Now we just need to let the input stream know it can work in chunks rather than lines and we’re sorted. I adjust IInputStream so that it has a Read method that takes an IMessageDataSink interface. Read simply keeps reading at whatever chunk size it likes until AddData returns false. Since the sink has no control over the size of the chunks in use AddData now needs to be able to let its users know how many bytes of the chunk it has consumed. The code is adjusted, the tests break, mock objects are re-mocked and the tests pass.

The 1mb message test passes. There are now no std::string representations of message fragments in the entire client message retrieval code path. Along the way I needed to adjust the POP3 client’s message content processor; it needs to scan the message as it comes in because it needs to remove byte stuffing and the like…

It took around 20mins to come up with the basic design change that was required and make the actual changes to the ‘production’ code. It probably took around 1.5 hrs in total to do this in small steps and adjust the tests as I went. I flip-flopped between being annoyed at the ‘simple design that was so obviously broken’ and causing this ‘rework’ and the joy of having the tests pass and feeling safe…

Once the client could pass the new test and download my 5mb test message I needed to adjust the corresponding message path in the server code. Interestingly the tangled testing that I was using made this possible without adding new tests. I admit, I never added the test that failed; I simply refactored the server code path to use the same interfaces as the client code path.
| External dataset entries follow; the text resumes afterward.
-- ==== Sys2Proof/Certificates/Slice0/Obligations.lean ====
section
/-!
DEFINITION. The statements put to the provers. Each docstring names the rules of spec/ it formalises.
-/

open Sys2Proof Sys2Proof.Machine

/-! ## One step -/

/-- The command at the front of the queue runs, with the queue's rest left in the state. -/
def Obligations.StepRunsFrontCommand : Prop :=
  ∀ (s : State) (c : Instr) (rest : List Instr), s.pending = c :: rest → step s = exec c (s.setPending rest)

/-- On an empty queue one microsecond passes (the model's choice, log entry 2). A lone hold's timer runs as R140 gives, and
expires as R141 gives at the end of its last tick; with nothing timed the state stays. A link wait and this node's LCLR
pulse run down (R86, R87, R90), and the wait expires as HANDSHAKE_TIMEOUT or NOTICE_WAIT_EXPIRY would (R88); a lone
back-off runs down and expires as BACKOFF_EXPIRY would (R129). -/
def Obligations.IdleStepRunsTimebase : Prop :=
  (∀ s : State, s.pending = [] → s.atRest → s.link.wait = none → s.link.pulse = 0 →
    ((∀ r : HoldIx, s.holds[r] = none) → step s = .next s) ∧
    ∀ (r : HoldIx) (h : HoldRecord), s.holds[r] = some h → (∀ q : HoldIx, q ≠ r → s.holds[q] = none) →
      (h.micros + 1 < 100 → 1 ≤ h.remaining →
        step s = .next (s.setHolds (s.holds.set r (some { h with micros := h.micros + 1 })))) ∧
      (h.micros = 99 → 2 ≤ h.remaining →
        step s = .next (s.setHolds (s.holds.set r (some { h with micros := 0, remaining := h.remaining - 1 })))) ∧
      (h.micros = 99 → h.remaining = 1 →
        step s = .next ((s.setHolds (s.holds.set r none)).setCompletion
          { s.completion with queue := s.completion.queue ++ [⟨h.tag, .hold, .var h.var, .holdExpired, 0, none, none⟩] }))) ∧
  (∀ s : State, s.pending = [] → s.atRest → (∀ r : HoldIx, s.holds[r] = none) →
    (s.link.wait = none → step s = .next (s.setLink { s.link with pulse := s.link.pulse - 1 })) ∧
    ∀ w : Wait, s.link.wait = some w →
      let run := s.setLink { s.link with
        wait := some { w with remaining := w.remaining - 1 }
        pulse := s.link.pulse - 1 }
      (2 ≤ w.remaining → step s = .next run) ∧
      (w.remaining = 1 → w.kind ≠ .noticeResponse → step s = exec .handshakeTimeout run) ∧
      (w.remaining = 1 → w.kind = .noticeResponse → step s = exec .noticeWaitExpiry run)) ∧
  ∀ (s : State) (k : SlotIx), s.pending = [] → s.por = false → s.link.wait = none → s.link.pulse = 0 →
    (∀ r : HoldIx, s.holds[r] = none) → (∀ j : SlotIx, j ≠ k → s.tracker.slots[j] = Slot.idle) →
    s.tracker.slots[k].phase = .backoff → s.tracker.slots[k].waiting = none →
    let run := s.setTracker { s.tracker with
      slots := s.tracker.slots.set k { s.tracker.slots[k] with backoff := s.tracker.slots[k].backoff - 1 } }
    (2 ≤ s.tracker.slots[k].backoff → step s = .next run) ∧
    (s.tracker.slots[k].backoff = 1 → step s = exec (.backoffExpiry k) run)

/-! ## The command port -/

/-- Each submit row stages the registers its code reads and is one submit (R95); a bad code is refused at once, with
nothing changed but the staged CMD and the result (R96). What the host staged before stays in the registers the code
does not read, and CMD bits 15 to 12 are staged as 0: the model's choice (log entry 4). -/
def Obligations.SubmitRowsStageAndSubmit : Prop :=
  ∀ (s : State) (tag : Tag) (cvar carg0 carg1 : Halfword) (payload : Value), s.por = false →
    let g := s.port.staging
    let put := fun x : Staging => submit (s.setPort { s.port with staging := x })
    exec (.load tag cvar) s = .next (put { g with cmd := cmdWord 1 tag, cvar := cvar }) ∧
    exec (.store tag cvar carg0 payload) s =
      .next (put { g with cmd := cmdWord 2 tag, cvar := cvar, carg0 := carg0, stage := payload }) ∧
    exec (.swap tag cvar carg0 carg1 payload) s = .next (put ⟨cmdWord 3 tag, cvar, carg0, carg1, payload⟩) ∧
    exec (.release tag cvar) s = .next (put { g with cmd := cmdWord 4 tag, cvar := cvar }) ∧
    exec (.hold tag cvar carg0) s = .next (put { g with cmd := cmdWord 5 tag, cvar := cvar, carg0 := carg0 }) ∧
    exec (.unhold tag cvar) s = .next (put { g with cmd := cmdWord 6 tag, cvar := cvar }) ∧
    exec (.guard tag cvar carg0) s = .next (put { g with cmd := cmdWord 7 tag, cvar := cvar, carg0 := carg0 }) ∧
    exec (.notice tag carg0 carg1 payload) s =
      .next (put { g with cmd := cmdWord 8 tag, carg0 := carg0, carg1 := carg1, stage := payload }) ∧
    exec (.flush tag) s = .next (put { g with cmd := cmdWord 9 tag }) ∧
    exec (.join tag) s = .next (put { g with cmd := cmdWord 10 tag }) ∧
    exec (.leave tag) s = .next (put { g with cmd := cmdWord 11 tag }) ∧
    ∀ code : BitVec 4, codeIsBad code = true →
      exec (.badCodeSubmit code tag) s =
        .next (s.setPort { s.port with staging := { g with cmd := 0#4 ++ code ++ tag }, result := .badCode })

/-- The four checks in their order: the first that fails decides the result and nothing else changes (R96). With none failing
the command is admitted: SUBMIT reads ACCEPTED, its credits leave the free count and its record joins the queue's tail,
where it stays if no slot is FREE or no queued record may start (R97 to R99). A record may start by the three conditions of
R100; the lowest FREE slot takes the earliest that may, which leaves the queue from where it stands (R99, R101, R102). A
slot that a DENIED end frees takes a NOTICE queued behind its command in the same event, and what waits for that NOTICE stays
queued (R101, R132). That admission order is carried by a number (`seq`, `nextSeq`) is the model's choice (log entry 13). -/
def Obligations.SubmitChecksInOrder : Prop :=
  let barrier := fun c : Command => c.body.code == .flush || c.body.code == .join || c.body.code == .leave
  let mayStart := fun (s : State) (i : Nat) (c : Command) =>
    let earlier := s.port.queue.take i
    let busy := fun p : Command → Bool => (List.finRange 4).any fun k => (s.tracker.slots[k].command).any p
    let names := fun d : Command => c.body.var?.isSome && d.body.var? == c.body.var?
    !(earlier.any names || busy names) &&
    (c.body.code == .unhold || !(earlier.any barrier || busy barrier)) &&
    (!(c.body.code == .notice || barrier c) || (earlier.isEmpty && !busy fun d => decide (d.seq < c.seq)))
  let noneBefore := fun (s : State) (n : Nat) =>
    (List.range n).all fun i => (s.port.queue[i]?).all fun c => !mayStart s i c
  (∀ s : State,
    (s.codeFails → submit s = s.setPort { s.port with result := .badCode }) ∧
    (¬ s.codeFails → s.argFails → submit s = s.setPort { s.port with result := .badArg }) ∧
    (¬ s.codeFails → ¬ s.argFails → s.stateFails → submit s = s.setPort { s.port with result := .wrongState }) ∧
    (¬ s.codeFails → ¬ s.argFails → ¬ s.stateFails → s.roomFails →
      submit s = s.setPort { s.port with result := .full }) ∧
    (¬ s.codeFails → ¬ s.argFails → ¬ s.stateFails → ¬ s.roomFails →
      (submit s).port.result = .accepted ∧ (submit s).port.nextSeq = s.port.nextSeq + 1
        ∧ (submit s).port.staging = s.port.staging ∧
      let g := s.port.staging
      let v := operandVar g.cvar
      let b : Body := match s.stagedNumber with
        | 1 => .load v
        | 2 => .store v (operandByte g.carg0) g.stage
        | 3 => .swap v (g.carg1 ++ g.carg0) g.stage
        | 4 => .release v
        | 5 => .hold v (operandByte g.carg0)
        | 6 => .unhold v
        | 7 => .guard v (match (g.carg0.extractLsb' 0 2).toNat with
          | 0 => .openAccess
          | 1 => .homeOnly
          | _ => .privateAccess)
        | 8 => .notice g.carg0 (g.stage.toList.take (g.carg1.extractLsb' 0 4).toNat)
        | 9 => .flush
        | 10 => .join
        | _ => .leave
      let q := (s.setCompletion
        { s.completion with free := s.completion.free - (if s.stagedNumber = 5 then 2 else 1) }).setPort
        { s.port with
          result := .accepted
          queue := s.port.queue ++ [⟨g.cmd.extractLsb' 0 8, s.port.nextSeq, b⟩]
          nextSeq := s.port.nextSeq + 1 }
      (∀ k : SlotIx, s.tracker.slots[k].phase ≠ .plan) →
        (∀ k : SlotIx, s.tracker.slots[k].phase ≠ .free) ∨ noneBefore q q.port.queue.length = true →
        submit s = q)) ∧
  (∀ s : State, (∀ k : SlotIx, s.tracker.slots[k].phase ≠ .free) ∨ noneBefore s s.port.queue.length = true →
    startNext s = none) ∧
  (∀ (s : State) (k : SlotIx) (i : Nat) (c : Command), s.port.queue[i]? = some c → s.tracker.slots[k].phase = .free →
    (∀ j : SlotIx, j < k → s.tracker.slots[j].phase ≠ .free) → mayStart s i c = true → noneBefore s i = true →
    ∃ t, startNext s = some t ∧ t.port = { s.port with queue := s.port.queue.eraseIdx i } ∧
      t.tracker = { s.tracker with
        slots := s.tracker.slots.set k { Slot.idle with phase := .plan, command := some c } } ∧
      t.participation = (match c.body.code with
        | .join => .joining
        | .leave => .draining
        | _ => s.participation) ∧
      t.link = (if c.body.code = .join then { s.link with inhibit := false } else s.link) ∧
      t.home = s.home ∧ t.copy = s.copy ∧ t.holds = s.holds ∧ t.completion = s.completion ∧ t.notices = s.notices) ∧
  ∀ (s : State) (k : SlotIx) (c d : Command) (rest : List Command) (mask : NodeMask) (words : List Halfword) (tn : Tenure),
    s.port.queue = d :: rest → d.body = .notice mask words → s.por = false → s.link.phase = .close →
    s.link.sender = some k → s.link.tenure = some tn → tn.outcome = some .denied → s.tracker.slots[k].phase = .link →
    s.tracker.slots[k].command = some c → c.body.code ≠ .join → c.body.code ≠ .leave →
    (∀ j : SlotIx, j ≠ k → s.tracker.slots[j] = Slot.idle) →
    (rest.all fun e => (e.body.code == .notice || barrier e) && decide (d.seq < e.seq)) = true →
    ∃ t, exec .tenureEnd s = .next t ∧ t.port = { s.port with queue := rest } ∧
      t.completion.queue = s.completion.queue ++
        [⟨c.tag, c.body.code, c.body.subject, .denied, s.tracker.slots[k].tenures, none, none⟩] ∧
      ∀ j : SlotIx, t.tracker.slots[j] = if j = 0 then
        { Slot.idle with phase := .send, command := some d, frame := some ⟨.notice, mask, words⟩ } else Slot.idle

/-! ## Commands on this node's own variables -/

/-- LOAD, STORE and SWAP as local actions on an own record that is not bound (R20, R103 to R105, R118). -/
def Obligations.HomeDataLocal : Prop :=
  ∀ (s : State) (tag : Tag) (cvar carg0 carg1 : Halfword) (payload : Value),
    let v := operandVar cvar
    let g := s.port.staging
    let r := s.record v
    s.ready → homeOf v = s.nodeId → s.boundVar ≠ some v →
    (r.state = .quiet ∨ r.state = .shared →
      exec (.load tag cvar) s = .next
        (s.finished { g with cmd := cmdWord 1 tag, cvar := cvar } ⟨tag, .load, .var v, .ok, 0, some r.value, none⟩)) ∧
    (r.state = .quiet → operandByte carg0 ≠ 0 →
      exec (.store tag cvar carg0 payload) s = .next (writeRecord v
        { r with value := Vector.ofFn fun i => if (operandByte carg0).getLsbD i.val then payload[i] else r.value[i] }
        (s.finished { g with cmd := cmdWord 2 tag, cvar := cvar, carg0 := carg0, stage := payload }
          ⟨tag, .store, .var v, .ok, 0, none, none⟩))) ∧
    (r.state = .quiet → (r.value[0] = carg0 ∧ r.value[1] = carg1) →
      exec (.swap tag cvar carg0 carg1 payload) s = .next (writeRecord v { r with value := payload }
        (s.finished ⟨cmdWord 3 tag, cvar, carg0, carg1, payload⟩ ⟨tag, .swap, .var v, .ok, 0, none, none⟩))) ∧
    (r.state = .quiet → ¬ (r.value[0] = carg0 ∧ r.value[1] = carg1) →
      exec (.swap tag cvar carg0 carg1 payload) s = .next
        (s.finished ⟨cmdWord 3 tag, cvar, carg0, carg1, payload⟩
          ⟨tag, .swap, .var v, .mismatch, 0, some r.value, none⟩))

/-- LOAD, STORE, SWAP and HOLD on an own record whose state does not allow them plan the tenure that R20 and R118
give: READ for a LOAD on LENT, PURGE on SHARED and OWN on LENT for the others. -/
def Obligations.HomeRecallPlans : Prop :=
  ∀ (s : State) (tag : Tag) (cvar carg0 carg1 : Halfword) (payload : Value) (kind : Kind),
    let v := operandVar cvar
    let g := s.port.staging
    s.ready → homeOf v = s.nodeId → s.boundVar ≠ some v →
    ((s.record v).state.isLent = true →
      exec (.load tag cvar) s = .next (s.started { g with cmd := cmdWord 1 tag, cvar := cvar } (.load v)
        (s.sendSlot tag (.load v) ⟨.read, v.setWidth 16, []⟩ none))) ∧
    (((s.record v).state = .shared ∧ kind = .purge) ∨ ((s.record v).state.isLent = true ∧ kind = .own) →
      (operandByte carg0 ≠ 0 →
        exec (.store tag cvar carg0 payload) s = .next
          (s.started { g with cmd := cmdWord 2 tag, cvar := cvar, carg0 := carg0, stage := payload }
            (.store v (operandByte carg0) payload)
            (s.sendSlot tag (.store v (operandByte carg0) payload) ⟨kind, v.setWidth 16, []⟩ none))) ∧
      exec (.swap tag cvar carg0 carg1 payload) s = .next
        (s.started ⟨cmdWord 3 tag, cvar, carg0, carg1, payload⟩ (.swap v (carg1 ++ carg0) payload)
          (s.sendSlot tag (.swap v (carg1 ++ carg0) payload) ⟨kind, v.setWidth 16, []⟩ none)) ∧
      (operandByte carg0 ≠ 0 → 2 ≤ s.completion.free →
        exec (.hold tag cvar carg0) s = .next
          (s.started { g with cmd := cmdWord 5 tag, cvar := cvar, carg0 := carg0 } (.hold v (operandByte carg0))
            (s.sendSlot tag (.hold v (operandByte carg0)) ⟨kind, v.setWidth 16, []⟩ none))))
Once that was done I could retrieve and serve my test message, and what’s more the zip file worked once it had passed through my mangle. After that I refactored the code that had been touched but not made better by the previous changes. The tests made me bold, I refactored in big steps because I knew that I could just revert to the last working copy from CVS and that my tests would tell me if I slipped up. It was fun. It was fast.

I ran a coverage tool on my test harness. I have 87% coverage. I’m surprised and impressed. This is coverage of all code compiled into the test harness; there are functions in support libraries that I never call, most of the code in the actual production code of the library I’m working on gets hit. I quite like this testing lark.